Ten leading scholars of early American social history here examine
the nature of work and labor in America from 1614 to 1820. The
authors scrutinize work diaries, private and public records, and
travelers' accounts. Subjects include farmers, farmwives, urban
laborers, plantation slave workers, midwives, and sailors; locales
range from Maine to the Caribbean and the high seas.
These essays recover the regimen that consumed the waking hours of
most adults in the New World, defined their economic lives, and
shaped their larger existence. Focusing on individuals as well as
groups, the authors emphasize the choices that, over time, might
lead to prosperity or to the poorhouse. Few people enjoyed
sinecures, and every day brought new risks.
Stephen Innes introduces the collection by elucidating the
prophetic vision of Captain John Smith: that the New World offered
abundant reward for one's "owne industrie." Several motifs stand
out in the essays.
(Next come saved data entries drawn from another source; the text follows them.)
-- ==== Sys2Proof/Machine/Loom.lean ====
section
/-! DEFINITION. LOOM_MOVE (R374 to R382): the elements a member needs, their reading with the rules for
poisoned sources, the conversion of a destination part (R375) and its writing. -/

namespace Sys2Proof.Machine

/-! Tiles (R51). -/

/-- Ports and controllers behind the granules of a range, as unit ids. -/
def State.homes (s : State) (p va n : Nat) : List Nat :=
  match s.pages p va n with
  | .err _ => []
  | .ok gs => (gs.flatMap fun g =>
      let t := tierOf (leafTier g.leaf)
      let lo := max va g.va / 4096
      let hi := (min (va + n) (g.va + leafSize g.leaf) - 1) / 4096
      -- the ports of a tile change from granule to granule, eight in turn (R158)
      (List.range (min 8 (hi - lo + 1))).filterMap fun i =>
        let a := leafFrame g.leaf + ((lo + i) * 4096 - g.va)
        match t with
        | .bd => some (uBdp (bdPortOf a))
        | .lp => some (uLpc (lpCtrlOf a))
        | .host => none).eraseDups

/-- Tile of a port or controller. -/
def tileOfHome (u : Nat) : Nat := if u < 0x7000 then (u - 0x6000) / 8 else (u - 0x7000) / 2

/-- Tiles whose memory holds ranges of a partition. -/
def State.rangeTiles (s : State) (p : Nat) (rs : List (Nat × Nat)) : List Nat :=
  (rs.flatMap fun r => (s.homes p r.1 r.2).map tileOfHome).eraseDups

/-! Conversion. -/

/-- The FP32 value that the conversion of an element starts from (R88, R375). -/
def layoutWord (x : Layout) (bits code : Nat) : Word :=
  if x.split then BitVec.ofNat 32 bits else F32.rnd (widen x.f.fmt bits code)

/-- Cells of block (u, v) of a part. -/
def layoutCells (x : Layout) (u v : Nat) : List (Nat × Nat) :=
  let b := x.block
  (List.range b.1).flatMap fun di => (List.range b.2).filterMap fun dj =>
    let i := u * b.1 + di
    let j := v * b.2 + dj
    if i < x.partRows ∧ j < x.partCols then some (i, j) else none

def layoutBlocks (x : Layout) : List (Nat × Nat) :=
  let b := x.block
  (List.range (ceilDiv x.partRows b.1)).flatMap fun u =>
    (List.range (ceilDiv x.partCols b.2)).map fun v => (u, v)

/-- Global cells of a block of a part. -/
def globalCells (x : Layout) (part : Nat) (uv : Nat × Nat) : List (Nat × Nat) :=
  (layoutCells x uv.1 uv.2).map fun q => (x.row0 part + q.1, x.col0 part + q.2)

/-- The cells of a destination block lie within one source part (R376). -/
def oneSource (a : Layout) (cells : List (Nat × Nat)) : Bool :=
  let ps := cells.map fun q => a.partAt q.1 q.2
  ps.all (· == ps.headD 0)

/-- What the source elements of one destination block become: bits and scale code of each (R375). -/
def convertCells (a b : Layout) (xs : List ((Nat × Nat) × Nat × Nat)) : List (Nat × Nat) :=
  if b.split then xs.map fun x => ((layoutWord a x.2.1 x.2.2).toNat, 127)
  else
    let y := convertBlock { b.f with scaleSrc := false } 127 (xs.map fun x =>
      (F32.dec (layoutWord a x.2.1 x.2.2), convDraw b.seed b.tensor (x.1.1 * b.cols + x.1.2)))
    y.2.map fun e => (e, y.1)

/-- What the destination part of a rank reads, in units (R376, R377). -/
def moveUnits (a b : Layout) (n rank : Nat) : List MoveUnit :=
  (layoutBlocks b).flatMap fun uv =>
    let cells := globalCells b (b.partOf n rank) uv
    if !sameForm a b && oneSource a cells then
      [⟨true, (cells.map fun q => a.partAt q.1 q.2).headD 0, cells⟩]
    else cells.map fun q => ⟨false, a.partAt q.1 q.2, [q]⟩

/-- What a destination part receives: element bits by row and column, and the scale byte of each
block. -/
structure PartData where
  bits : Nat → Nat → Nat
  codes : List ((Nat × Nat) × Nat)

/-- `src i j` gives element [i][j] of the global tensor as its unit was delivered. -/
def movedPart (a b : Layout) (part : Nat) (src : Nat → Nat → Nat × Nat) : PartData :=
  let out := fun uv =>
    let xs := (globalCells b part uv).map fun q => (q, src q.1 q.2)
    if sameForm a b || oneSource a (xs.map (·.1)) then xs.map (·.2) else convertCells a b xs
  { bits := fun i j =>
      let uv := (i / b.block.1, j / b.block.2)
      ((out uv).getD ((layoutCells b uv.1 uv.2).idxOf (i, j)) (0, 127)).1
    codes := if b.scaled then (layoutBlocks b).map fun uv => (uv, ((out uv).headD (0, 127)).2) else [] }

/-- The writes of a part: address and bytes. Bits past the last element of a row do not arise
(R373). -/
def partWrites (b : Layout) (d : PartData) : List (Nat × List Byte) :=
  let row := fun (base i lo n : Nat) =>
    ((b.rowRange base i 0 b.partCols).1,
      packBits n ((List.range b.partCols).map fun j => d.bits i j / 2 ^ lo % 2 ^ n) fun _ => 0)
  let rows := (List.range b.partRows).map fun i =>
    if b.split then row b.base i 16 16 else row b.base i 0 b.ebits
  let res := if b.split then (List.range b.partRows).map fun i => row b.res i 0 16 else []
  let scales := d.codes.map fun e =>
    (b.scale + e.1.1 * b.spitch + e.1.2, [(BitVec.ofNat 8 e.2 : Byte)])
  rows ++ res ++ scales

def writesBytes (ws : List (Nat × List Byte)) : Nat := (ws.map fun w => w.2.length).sum

/-! Writing. -/

/-- A Loom's write: its tile's byte counter moves with what is written (R383). -/
def State.loomWrite (s : State) (p va : Nat) (bs : List Byte) : State × XR Unit :=
  let count := fun (s' : State) (lim : Nat) =>
    (piecesOf va bs.length).foldl (fun s' pc =>
      if lim ≤ pc.1 then s'
      else match s.place p (s.loomFor p va) .write pc.1 with
        | .ok h => s'.loomWrote (tileOfFrame h.tier h.addr) pc.2
        | .err _ => s') s'
  match s.xwrite ⟨p, s.loomFor p va⟩ va bs with
  | (s', .ok u) => (count s' (va + bs.length), .ok u)
  | (s', .fail st m) => (count s' (m.va / 64 * 64), .fail st m)
  | r => r

/-- Writes several runs in order. -/
def loomWrites (p : Nat) : List (Nat × List Byte) → State → State × XR Unit
  | [], s => (s, .ok ())
  | w :: ws, s =>
    match s.loomWrite p w.1 w.2 with
    | (s', .ok _) => loomWrites p ws s'
    | r => r

/-! Reading one source element of this member's own part. -/

def State.bitsOf (s : State) (p : Nat) (x : Layout) (base i j : Nat) : State × XR Nat :=
  let r := x.rowRange base i j 1
  match s.xread ⟨p, s.loomFor p r.1⟩ r.1 r.2 with
  | (s', .ok bs) => (s', .ok ((unpackBits (j * x.ebits % 8) x.ebits 1 bs).getD 0 0))
  | (s', .held) => (s', .held)
  | (s', .fail st va) => (s', .fail st va)

/-- Element [i][j] of the part: its bits and its scale code. -/
def State.layoutElem (s : State) (p : Nat) (x : Layout) (i j : Nat) : State × XR (Nat × Nat) :=
  match s.bitsOf p x x.base i j with
  | (s1, .held) => (s1, .held)
  | (s1, .fail st va) => (s1, .fail st va)
  | (s1, .ok b) =>
    if x.split then
      match s1.bitsOf p x x.res i j with
      | (s2, .ok lo) => (s2, .ok (b * 65536 + lo, 127))
      | (s2, .held) => (s2, .held)
      | (s2, .fail st va) => (s2, .fail st va)
    else if x.scaled then
      match s1.xread ⟨p, s1.loomFor p (x.scaleAt i j)⟩ (x.scaleAt i j) 1 with
      | (s2, .ok bs) => (s2, .ok (b, leNat bs))
      | (s2, .held) => (s2, .held)
      | (s2, .fail st va) => (s2, .fail st va)
    else (s1, .ok (b, 127))

def unitGo (p : Nat) (a : Layout) (part : Nat) : List (Nat × Nat) → State → List ((Nat × Nat) × Nat × Nat) →
    State × XR (List ((Nat × Nat) × Nat × Nat))
  | [], s, acc => (s, .ok acc)
  | q :: qs, s, acc =>
    match s.layoutElem p a (q.1 - a.row0 part) (q.2 - a.col0 part) with
    | (s', .ok v) => unitGo p a part qs s' (acc ++ [(q, v)])
    | (s', .held) => (s', .held)
    | (s', .fail st m) => (s', .fail st m)

/-- A unit of the own source part as its holder delivers it: global index, bits and scale code of each
element. -/
def State.readUnit (s : State) (p : Nat) (a b : Layout) (u : MoveUnit) :
    State × XR (List (Nat × Nat × Nat)) :=
  match unitGo p a u.part u.cells s [] with
  | (s', .ok xs) =>
    let vs := if u.conv then convertCells a b xs else xs.map (·.2)
    (s', .ok (List.zipWith (fun q v => (q.1 * a.cols + q.2, v)) u.cells vs))
  | (s', .held) => (s', .held)
  | (s', .fail st m) => (s', .fail st m)

/-! What a member has. -/

/-- Ranks of the member and of its group: alone with LOCAL. -/
def State.loomRank (s : State) (c : Cmd) : Nat × Nat :=
  if loomLocal c then (0, 1) else ((s.group (colGroup c)).rank, (s.group (colGroup c)).n)

def tensorGot (l : LoomRun) (t : Nat) : SMap (Nat × Nat) := SMap.get [] l.got t

/-- Received elements are kept as bits and 1 + scale code, so that an unlisted one is absent. -/
def elemGot (l : LoomRun) (t k : Nat) : Option (Nat × Nat) :=
  match SMap.get (0, 0) (tensorGot l t) k with
  | (_, 0) => none
  | (b, c + 1) => some (b, c)

def loomTake (t k : Nat) (v : Nat × Nat) (l : LoomRun) : LoomRun :=
  { l with got := SMap.set [] l.got t (SMap.set (0, 0) (tensorGot l t) k (v.1, v.2 + 1)) }

def unitKey (a : Layout) (u : MoveUnit) : Nat := match u.cells with
  | q :: _ => q.1 * a.cols + q.2
  | [] => 0

def unitGot (l : LoomRun) (t : Nat) (a : Layout) (u : MoveUnit) : Bool :=
  u.cells.all fun q => (elemGot l t (q.1 * a.cols + q.2)).isSome

/-! Holders (R377). -/

/-- The place of holder `r` in the order in which `dest` prefers holders: its own copy, then the fewest
hops, then the lowest rank. -/
def State.holderKey (s : State) (g dest r : Nat) : Nat :=
  if r = dest then 0
  else match (s.group g).members[dest]?, (s.group g).members[r]? with
    | some x, some y => (s.hopsTo y.coord.toNat x.coord.toNat + 1) * 256 + r
    | _, _ => 2 ^ 32 + r

/-- The holder of a part that `dest` prefers, of those that come after `last`. -/
def State.nextHolder (s : State) (g n : Nat) (a : Layout) (part dest : Nat) (last : Option Nat) :
    Option Nat :=
  let key := s.holderKey g dest
  let hs := (List.range n).filter fun r =>
    a.partOf n r == part && last.all fun x => decide (key x < key r)
  hs.foldl (fun (b : Option Nat) r => match b with
    | some x => if key r < key x then some r else b
    | none => some r) none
Family labor has begun to assume greater
prominence, both as a collective work unit and as a collective
economic unit whose members worked independently. Of growing
interest to contemporary scholars is the role of family size and
sex ratio in determining economic decision, and vice ersa. Work
patterns appear to have been driven by the goal of creating surplus
production for markets; perhaps because of a desire for higher
consumption, work patterns began to intensify throughout the
eighteenth century and led to longer work days with fewer slack
periods. Overall, labor relations showed no consistent evolution
but remained fluid and flexible in the face of changing market
demands in highly diverse environments. The authors address as well
the larger questions of American development and indicate the
directions that research in this expanding field might follow.